Posts Explore New Models as Mail Mix Changes

One doesn’t have to search the latest newsfeed long to find a variety of reports on how posts are exploring new business models – or how they are faring under models already implemented – as a result of how the mail/parcels mix is changing with the growth of ecommerce and decline in letters.  Japan Post this week was reported to be booking its first net loss since its privatization in 2007, Brazil’s post today started a national strike to protest reforms and the “threat” of privatization, the UK’s Royal Mail workers are threatening strike over plans to close its pension scheme, Kazakhstan is looking at selling off its postal service in 2020, and those are just a few of this week’s news articles on posts and the changes they are experiencing…

Elmar Toime, Chairman of the Postea Group, at the recent PostalVision 2020/7.0 event facilitated a panel discussion between two foreign post leaders on how their business models have evolved and the Universal Postal Union (UPU) on its plans going forward.

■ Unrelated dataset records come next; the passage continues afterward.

-- ==== Sys2Proof/Machine/Clears.lean ====
section
/-! DEFINITION. CLEAR and CLEAR_TABLE (R164, R166), table by table. A CLEAR_TABLE acts on each index as a CLEAR of that index, in
increasing index order. Where every index's CLEAR leaves the same (the walking graph invalidates every destination, TEXTS marks
every display) one clear takes the indices as a condition. -/

namespace Sys2Proof.Machine

/-- The listed entries of a table whose index meets a condition. -/
def Tab.hits {α : Type} (t : Tab α) (hit : Nat → Bool) : Tab α := t.filter fun e => hit e.1

/-- A table without the entries whose index meets a condition. -/
def Tab.without {α : Type} (t : Tab α) (hit : Nat → Bool) : Tab α := t.filter fun e => !hit e.1

/-! ### DISPLAYS and STRINGS (R29, R127) -/

/-- R29, R30: a display that is not OPEN removed; PLACEMENT follows. -/
def State.removeDisplay (s : State) (d : Nat) : State :=
  let t := s.leaveQueue d
  ({ t with displays := Tab.discard t.displays d } : State).placement d true

/-- R29: CLEAR and CLEAR_TABLE of DISPLAYS: refused whole while a display reached is OPEN. -/
def State.clearDisplays (s : State) (hit : Nat → Bool) : Except ResultCode State :=
  let es := Tab.hits s.displays hit
  if es.any fun e => e.2.rt.state == .opened then .error .busy
  else .ok ((es.map (·.1)).foldl State.removeDisplay s)

/-- R127: a string's three fields back to their defaults. -/
def StringCtl.defaults (c : StringCtl) : StringCtl :=
  { c with enabled := StringCtl.reset.enabled, timeout := StringCtl.reset.timeout, pollPeriod := StringCtl.reset.pollPeriod }

/-- R127: CLEAR of one STRINGS entry. -/
def State.clearString (s : State) (i : Nat) : Except ResultCode State :=
  if (s.str (stringNo i)).state ≠ .held then .error .busy
  else .ok (s.setStr (stringNo i) (s.str (stringNo i)).defaults)

/-- R127: CLEAR_TABLE of STRINGS: refused whole unless all eight strings are HELD. -/
def State.clearStrings (s : State) : Except ResultCode State :=
  if s.strings.toList.all fun c => c.state == .held then .ok { s with strings := s.strings.map StringCtl.defaults }
  else .error .busy

/-! ### The route tables (R37, R39, R41, R54, R57) -/

/-- R37: present nodes removed; every destination invalidated if there was one. -/
def State.clearNodes (s : State) (hit : Nat → Bool) : State :=
  if (Tab.hits s.nodes hit).isEmpty then s
  else ({ s with nodes := Tab.without s.nodes hit } : State).invalidateAll

/-- R39: present segments removed; every destination invalidated if there was one. -/
def State.clearSegments (s : State) (hit : Nat → Bool) : State :=
  if (Tab.hits s.segments hit).isEmpty then s
  else ({ s with segments := Tab.without s.segments hit } : State).invalidateAll

/-- R57: a route position of a display refers to a destination that meets a condition. -/
def State.refersTo (s : State) (hit : Nat → Bool) (d : Nat) (x : Display) (p : Nat) : Bool :=
  match s.positionDest d x p with
  | some n => hit n
  | none => false

/-- R55: a display shows a destination that meets a condition: in its list, as its cabin's muster station, or as the venue of
an item of its board. -/
def State.showsDest (s : State) (hit : Nat → Bool) (d : Nat) (x : Display) : Bool :=
  routePositions.any (s.refersTo hit d x) || (s.itemList x.cfg).any fun e => e.venue.any hit

/-- R57: the held values that referred to destinations cleared, at the positions that hold them. -/
def State.clearHeldOf (s : State) (hit : Nat → Bool) : State :=
  { s with
    displays := Tab.mapWith s.displays fun d x =>
      { x with rt := { x.rt with held := x.rt.held.filter fun h => !s.refersTo hit d x h.1 } } }

/-- R94: the REMOVED notification of a MUSTER_STATION destination. -/
def State.destRemoved (s : State) (d : Nat) (t : Dest) : State :=
  if t.kind = .musterStation then s.reportLoss d 0 else s

/-- R54, R57: a present destination removed: its held values cleared, its displays marked, then REMOVED for a muster station. -/
def State.clearDest (s : State) (d : Nat) : State :=
  match Tab.fetch s.dests d with
  | none => s
  | some e =>
    let this := fun n => n == d
    let t := s.clearHeldOf this
    (({ t with dests := Tab.discard t.dests d } : State).markWhere (t.showsDest this) t.writeUrgency).destRemoved d e

/-- R41: a destination list emptied. -/
def State.clearList (s : State) (i : Nat) : State :=
  ({ s with lists := Tab.discard s.lists i } : State).relist fun l => l == i

/-! ### PROGRAMME, CABINS and NOTICES (R70, R83, R102) -/

/-- R70, R77: a present entry removed; the boards it was on are marked, as for a removal. -/
def State.clearProgramme (s : State) (id : Nat) : State :=
  match findEntry id s.programme with
  | none => s
  | some e => ({ s with programme := removeEntry id s.programme } : State).markEntryChange (some e) none false

/-- A number put in its place in a rising list. -/
def insertId (i : Nat) : List Nat → List Nat
  | [] => [i]
  | j :: is => if i ≤ j then i :: j :: is else j :: insertId i is

/-- R166: the present entry ids in increasing order. -/
def idsInOrder (t : List ProgEntry) : List Nat := t.foldr (fun e is => insertId e.id is) []

/-- R83: a present cabin removed with its flags; held value 8 of its display cleared and the display marked. -/
def State.removeCabin (s : State) (i : Nat) : State :=
  match Tab.fetch s.cabins i with
  | none => s
  | some c =>
    (({ s with cabins := Tab.discard s.cabins i } : State).clearHeld c.display stationPosition).mark c.display s.writeUrgency

/-- R83: CLEAR of a cabin, with the recount of its muster station. -/
def State.clearCabin (s : State) (i : Nat) : State :=
  match Tab.fetch s.cabins i with
  | none => s
  | some c => (s.removeCabin i).recountStation c.station

/-- R83: CLEAR_TABLE of CABINS: every present cabin removed, then one recount for each muster station that a removed cabin named,
in increasing order of its number (log entry 26). -/
def State.clearCabins (s : State) : State :=
  ((List.range Config.destinationCount).filter fun d => s.cabins.any fun e => e.2.station == some d).foldl State.recount
    ((Tab.indices s.cabins).foldl State.removeCabin s)

/-- R102: a notice removed by CLEAR or CLEAR_TABLE. -/
def State.clearNotice (s : State) (i : Nat) : State :=
  match Tab.fetch s.notices i with
  | none => s
  | some n => ({ s with notices := Tab.discard s.notices i } : State).markNoticeChange (some n) none

/-! ### TEXTS, TEMPLATES, SELECTION and REGIONS (R108, R111, R113, R172) -/

/-- R113, R124: text variants emptied. -/
def State.clearTexts (s : State) (origin : Nat) (hit : Nat → Bool) : State :=
  ({ s with texts := Tab.without s.texts hit } : State).markAll (s.textUrgency origin)

/-- R108, R123: a present writable template removed. -/
def State.clearTemplate (s : State) (i : Nat) : State :=
  match Tab.fetch s.templates i with
  | none => s
  | some _ => s.markTemplates { s with templates := Tab.discard s.templates i } fun n => n == i

/-- R111, R123: one selection entry set to none. -/
def State.clearSelection (s : State) (i : Nat) : State := (s.setSelection i none).markSelection i

/-- R123, R166: every selection entry set to none, one index after another, so that a display is marked at the entry of its class
and screen mode. -/
def State.clearSelections (s : State) : State := (List.range Config.selectionCount).foldl State.clearSelection s

/-! ### The CLEAR and CLEAR_TABLE of any table -/

/-- Check 7 of a CLEAR and its effect, by its table (R168). -/
def State.clearEntry (s : State) (origin t i : Nat) : Except ResultCode State :=
  let this := fun n => n == i
  match t with
  | 0 => .ok (s.setNode NodeParams.reset)
  | 1 => s.clearDisplays this
  | 2 => s.clearString i
  | 3 => .ok (s.clearNodes this)
  | 4 => .ok (s.clearSegments this)
  | 5 => .ok (s.clearDest i)
  | 6 => .ok (s.clearList i)
  | 7 => .ok (s.clearProgramme i)
  | 8 => .ok (s.clearCabin i)
  | 9 => .ok (s.clearNotice i)
  | 10 => .ok (s.clearTexts origin this)
  | 11 => .ok (s.clearTemplate i)
  | 12 => .ok (s.clearSelection i)
  | 13 => .ok (s.setRegion i Region.reset)
  | _ => .error .denied

/-- Check 7 of a CLEAR_TABLE and its effect, by its table (R166, R168). -/
def State.clearAll (s : State) (origin t : Nat) : Except ResultCode State :=
  let every := fun _ => true
  match t with
  | 0 => .ok (s.setNode NodeParams.reset)
  | 1 => s.clearDisplays every
  | 2 => s.clearStrings
  | 3 => .ok (s.clearNodes every)
  | 4 => .ok (s.clearSegments every)
  | 5 => .ok ((Tab.indices s.dests).foldl State.clearDest s)
  | 6 => .ok ((List.range Config.listCount).foldl State.clearList s)
  | 7 => .ok ((idsInOrder s.programme).foldl State.clearProgramme s)
  | 8 => .ok s.clearCabins
  | 9 => .ok ((Tab.indices s.notices).foldl State.clearNotice s)
  | 10 => .ok (s.clearTexts origin every)
  | 11 => .ok ((Tab.indices s.templates).foldl State.clearTemplate s)
  | 12 => .ok s.clearSelections
  | 13 => .ok { s with regions := Vector.replicate 8 Region.reset }
  | _ => .error .denied

end Sys2Proof.Machine
end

Toime gave an overview of all the different models that have evolved for posts around the globe, ranging from countries where the entire postal network has been sold off, to those where posts are owned by banks, those with separate retail networks, to those with company-owned post offices, to those where the post owns a subset of post offices with the rest owned by private entities.  Toime said that the model where the post office is co-located with delivery operations – like the USPS – is becoming increasingly rare.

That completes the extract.